Monday, August 10, 2009

More on the Debate About Health Care Reform

Peggy Noonan at the Wall Street Journal wrote a commentary about the town hall meetings and what is happening there. While she makes the case that the folks protesting are out there because they are scared, she also, unwittingly, makes the argument that this is all getting out of hand.

What the town-hall meetings represent is a feeling of rebellion, an uprising against change they do not believe in. And the Democratic response has been stunningly crude and aggressive. It has been to attack. Nancy Pelosi, the speaker of the United States House of Representatives, accused the people at the meetings of “carrying swastikas and symbols like that.” (Apparently one protester held a hand-lettered sign with a “no” slash over a swastika.) But they are not Nazis, they’re Americans. Some of them looked like they’d actually spent some time fighting Nazis.
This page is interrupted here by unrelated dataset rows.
theorem Block.ppsEdge_touches (b) : Touches [.vis, .evr, .tim] b (Block.ppsEdge b) := by
  unfold Block.ppsEdge
  repeat' first
    | with_reducible assumption
    | with_reducible exact Touches.refl
    | exact rfl
    | (intro x
       refine Touches.mid (show Touches [.vis, .evr, .tim] b x from ?_) (fun h => ?_)
       all_goals first | (with_reducible have h0 : Touches [.vis, .evr, .tim] b x := h; clear h0; clear_value x) | subst x)
    | intro _
    | lift_lets
    | with_reducible refine Touches.ite ?_ ?_
    | with_reducible apply Touches.step (Block.setTin_touches ..)
    | with_reducible apply Touches.step (Block.loseSource_touches ..)
    | split
    | with_reducible refine Touches.snd (by assumption) ?_
    | with_reducible refine Touches.fst (by assumption) ?_
    | with_reducible refine Touches.getD (fun _ _ => ?_) ?_
    | (clear_value *; split)
    | dsimp only

theorem Block.todSentence_touches (b) (x1) (x2) : Touches [.vis, .evr, .tim] b (Block.todSentence b x1 x2) := by
  unfold Block.todSentence
  repeat' first
    | with_reducible assumption
    | with_reducible exact Touches.refl
    | exact rfl
    | (intro x
       refine Touches.mid (show Touches [.vis, .evr, .tim] b x from ?_) (fun h => ?_)
       all_goals first | (with_reducible have h0 : Touches [.vis, .evr, .tim] b x := h; clear h0; clear_value x) | subst x)
    | intro _
    | lift_lets
    | with_reducible refine Touches.ite ?_ ?_
    | with_reducible apply Touches.step (Block.setTin_touches ..)
    | with_reducible apply Touches.step (Block.loseSource_touches ..)
    | split
    | with_reducible refine Touches.snd (by assumption) ?_
    | with_reducible refine Touches.fst (by assumption) ?_
    | with_reducible refine Touches.getD (fun _ _ => ?_) ?_
    | (clear_value *; split)
    | dsimp only

theorem Block.oscSettle_touches (b) : Touches [.vis, .evr, .tim] b (Block.oscSettle b) := by
  unfold Block.oscSettle
  repeat' first
    | with_reducible assumption
    | with_reducible exact Touches.refl
    | exact rfl
    | (intro x
       refine Touches.mid (show Touches [.vis, .evr, .tim] b x from ?_) (fun h => ?_)
       all_goals first | (with_reducible have h0 : Touches [.vis, .evr, .tim] b x := h; clear h0; clear_value x) | subst x)
    | intro _
    | lift_lets
    | with_reducible refine Touches.ite ?_ ?_
    | with_reducible apply Touches.step (Block.timEvent_touches ..)
    | with_reducible apply Touches.step (Block.irq_touches ..)
    | ((with_reducible apply Touches.set_tim) <;> first | with_reducible assumption | with_reducible exact Touches.refl | exact rfl | with_reducible refine Touches.snd (by assumption) ?_)
    | split
    | with_reducible refine Touches.snd (by assumption) ?_
    | with_reducible refine Touches.fst (by assumption) ?_
    | (clear_value *; split)
    | dsimp only

theorem Block.oscSwitch_touches (b) (x1) : Touches [.vis, .evr, .tim] b (Block.oscSwitch b x1) := by
  unfold Block.oscSwitch
  repeat' first
    | with_reducible assumption
    | with_reducible exact Touches.refl
    | exact rfl
    | (intro x
       refine Touches.mid (show Touches [.vis, .evr, .tim] b x from ?_) (fun h => ?_)
       all_goals first | (with_reducible have h0 : Touches [.vis, .evr, .tim] b x := h; clear h0; clear_value x) | subst x)
    | intro _
    | lift_lets
    | with_reducible refine Touches.ite ?_ ?_
    | with_reducible apply Touches.step (Block.oscSettle_touches ..)
    | ((with_reducible apply Touches.set_tim) <;> first | with_reducible assumption | with_reducible exact Touches.refl | exact rfl | with_reducible refine Touches.snd (by assumption) ?_)
    | split
    | with_reducible refine Touches.snd (by assumption) ?_
    | with_reducible refine Touches.fst (by assumption) ?_
    | with_reducible refine Touches.getD (fun _ _ => ?_) ?_
    | (clear_value *; split)
    | dsimp only

theorem Block.leapSecond_touches (b) : Touches [.vis, .rep, .evr, .tim] b (Block.leapSecond b) := by
  unfold Block.leapSecond
  repeat' first
    | with_reducible assumption
    | with_reducible exact Touches.refl
    | exact rfl
    | (intro x
       refine Touches.mid (show Touches [.vis, .rep, .evr, .tim] b x from ?_) (fun h => ?_)
       all_goals first | (with_reducible have h0 : Touches [.vis, .rep, .evr, .tim] b x := h; clear h0; clear_value x) | subst x)
    | intro _
    | lift_lets
    | with_reducible refine Touches.ite ?_ ?_
    | with_reducible apply Touches.step (Block.timEvent_touches ..)
    | with_reducible apply Touches.step (Block.leapIrig_touches ..)
    | with_reducible apply Touches.step (Block.leapPtp_touches ..)
    | ((with_reducible apply Touches.set_tim) <;> first | with_reducible assumption | with_reducible exact Touches.refl | exact rfl | with_reducible refine Touches.snd (by assumption) ?_)
    | with_reducible refine Touches.fold ?_ (fun _ _ _ => ?_)
    | split
    | with_reducible refine Touches.snd (by assumption) ?_
    | with_reducible refine Touches.fst (by assumption) ?_
    | with_reducible refine Touches.fold1 ?_ (fun _ _ _ => ?_)
    | with_reducible refine Touches.fold2 ?_ (fun _ _ _ => ?_)
    | (clear_value *; split)
    | dsimp only

theorem Block.leapExpiry_touches (b) : Touches [.tim] b (Block.leapExpiry b) := by
  unfold Block.leapExpiry
  repeat' first
    | with_reducible assumption
    | with_reducible exact Touches.refl
    | exact rfl
    | (intro x
       refine Touches.mid (show Touches [.tim] b x from ?_) (fun h => ?_)
       all_goals first | (with_reducible have h0 : Touches [.tim] b x := h; clear h0; clear_value x) | subst x)
    | intro _
    | lift_lets
    | with_reducible refine Touches.ite ?_ ?_
    | ((with_reducible apply Touches.set_tim) <;> first | with_reducible assumption | with_reducible exact Touches.refl | exact rfl | with_reducible refine Touches.snd (by assumption) ?_)
    | split
    | with_reducible refine Touches.snd (by assumption) ?_
    | with_reducible refine Touches.fst (by assumption) ?_
    | (clear_value *; split)
    | dsimp only

theorem Block.vrate_touches (b) (x1) (x2) : Touches [.vis, .tim] b (Block.vrate b x1 x2) := by
  unfold Block.vrate
  repeat' first
    | with_reducible assumption
    | with_reducible exact Touches.refl
    | exact rfl
    | (intro x
       refine Touches.mid (show Touches [.vis, .tim] b x from ?_) (fun h => ?_)
       all_goals first | (with_reducible have h0 : Touches [.vis, .tim] b x := h; clear h0; clear_value x) | subst x)
    | intro _
    | lift_lets
    | with_reducible refine Touches.ite ?_ ?_
    | with_reducible apply Touches.step (Block.setVis_touches ..)
    | with_reducible apply Touches.step (Block.retune_touches ..)
    | split
    | with_reducible refine Touches.snd (by assumption) ?_
    | with_reducible refine Touches.fst (by assumption) ?_
    | (clear_value *; split)
    | dsimp only

theorem Block.vstep_touches (b) (x1) (x2) : Touches [.vis, .evr, .tim] b (Block.vstep b x1 x2).1 := by
  unfold Block.vstep
  repeat' first
    | with_reducible assumption
    | with_reducible exact Touches.refl
    | exact rfl
    | (intro x
       refine Touches.mid (show Touches [.vis, .evr, .tim] b x from ?_) (fun h => ?_)
       all_goals first | (with_reducible have h0 : Touches [.vis, .evr, .tim] b x := h; clear h0; clear_value x) | subst x)
    | intro _
    | lift_lets
    | with_reducible refine Touches.ite ?_ ?_
    | with_reducible apply Touches.step (Block.count_touches ..)
    | with_reducible apply Touches.step (Block.poStep_touches ..)
    | with_reducible apply Touches.step (Block.addTb_touches ..)
    | with_reducible apply Touches.step (Block.timEvent_touches ..)
    | split
    | with_reducible refine Touches.snd (by assumption) ?_
    | with_reducible refine Touches.fst (by assumption) ?_
    | (clear_value *; split)
    | dsimp only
Way to go Pelosi! Go straight into the gutter by golly!

At the same time, Noonan seems to forget that what we are seeing is not new, but it is much more energetic.

All of this is unnecessarily and unhelpfully divisive and provocative. They are mocking and menacing concerned citizens. This only makes a hot situation hotter. Is this what the president wants? It couldn’t be. But then in an odd way he sometimes seems not to have fully absorbed the awesome stature of his office. You really, if you’re president, can’t call an individual American stupid, if for no other reason than that you’re too big. You cannot allow your allies to call people protesting a health-care plan “extremists” and “right wing,” or bought, or Nazi-like, either. They’re citizens. They’re concerned. They deserve respect.

The Democrats should not be attacking, they should be attempting to persuade, to argue for their case. After all, they have the big mic. Which is what the presidency is, the big mic.


I haven't read Noonan before, but I hope she was equally unhappy with Bush/Cheney when they questioned the patriotism of those Americans who argued against the war and other actions taken by the White House.

And lest we think only the Republicans are ginning people up, here come the Democrats with their own version;

As this column is written, there comes word that John Sweeney of the AFL-CIO has announced he’ll be sending in union members to the meetings to counter health care’s critics.

That should spice things up even more!

If anything, Ms. Noonan's commentary reflects again my own concern about the level of civility in public discourse. Larouchetruth thinks this is leading us down the slippery slope towards fascism. Let's consider something here in the form of a crude attempt on my part to connect some dots, emphasis on crude attempt.

Although Theresa Amato, writing in Grand Illusion, does not specifically suggest the two major parties are in deliberate collusion, she does emphasize that they are happy with, and supportive of the status quo of a 2 party system. The harder it is for voices outside that system to be heard, the happier they are. The OpenSecrets web site has previously documented that both parties receive donations from the same large corporate donors, thereby ensuring that the donors get heard.

Health care reform is a hot button for people on both sides. What if the protests get out of hand, resulting in some sort of crackdown? Bush 43 has already tested the frontiers of expanding government secrecy and control. Obama has not fully undone what Bush 43 has done. The creation of an email box to receive and counter bad information on health care reform has also been alleged as the opening salvo for creation of an "enemies" list. I am not a tinfoil hat conspiracist, but people are people and the road to hell is paved with the good intentions of people. All of this leading up to this question: What if Larouchetruth is right?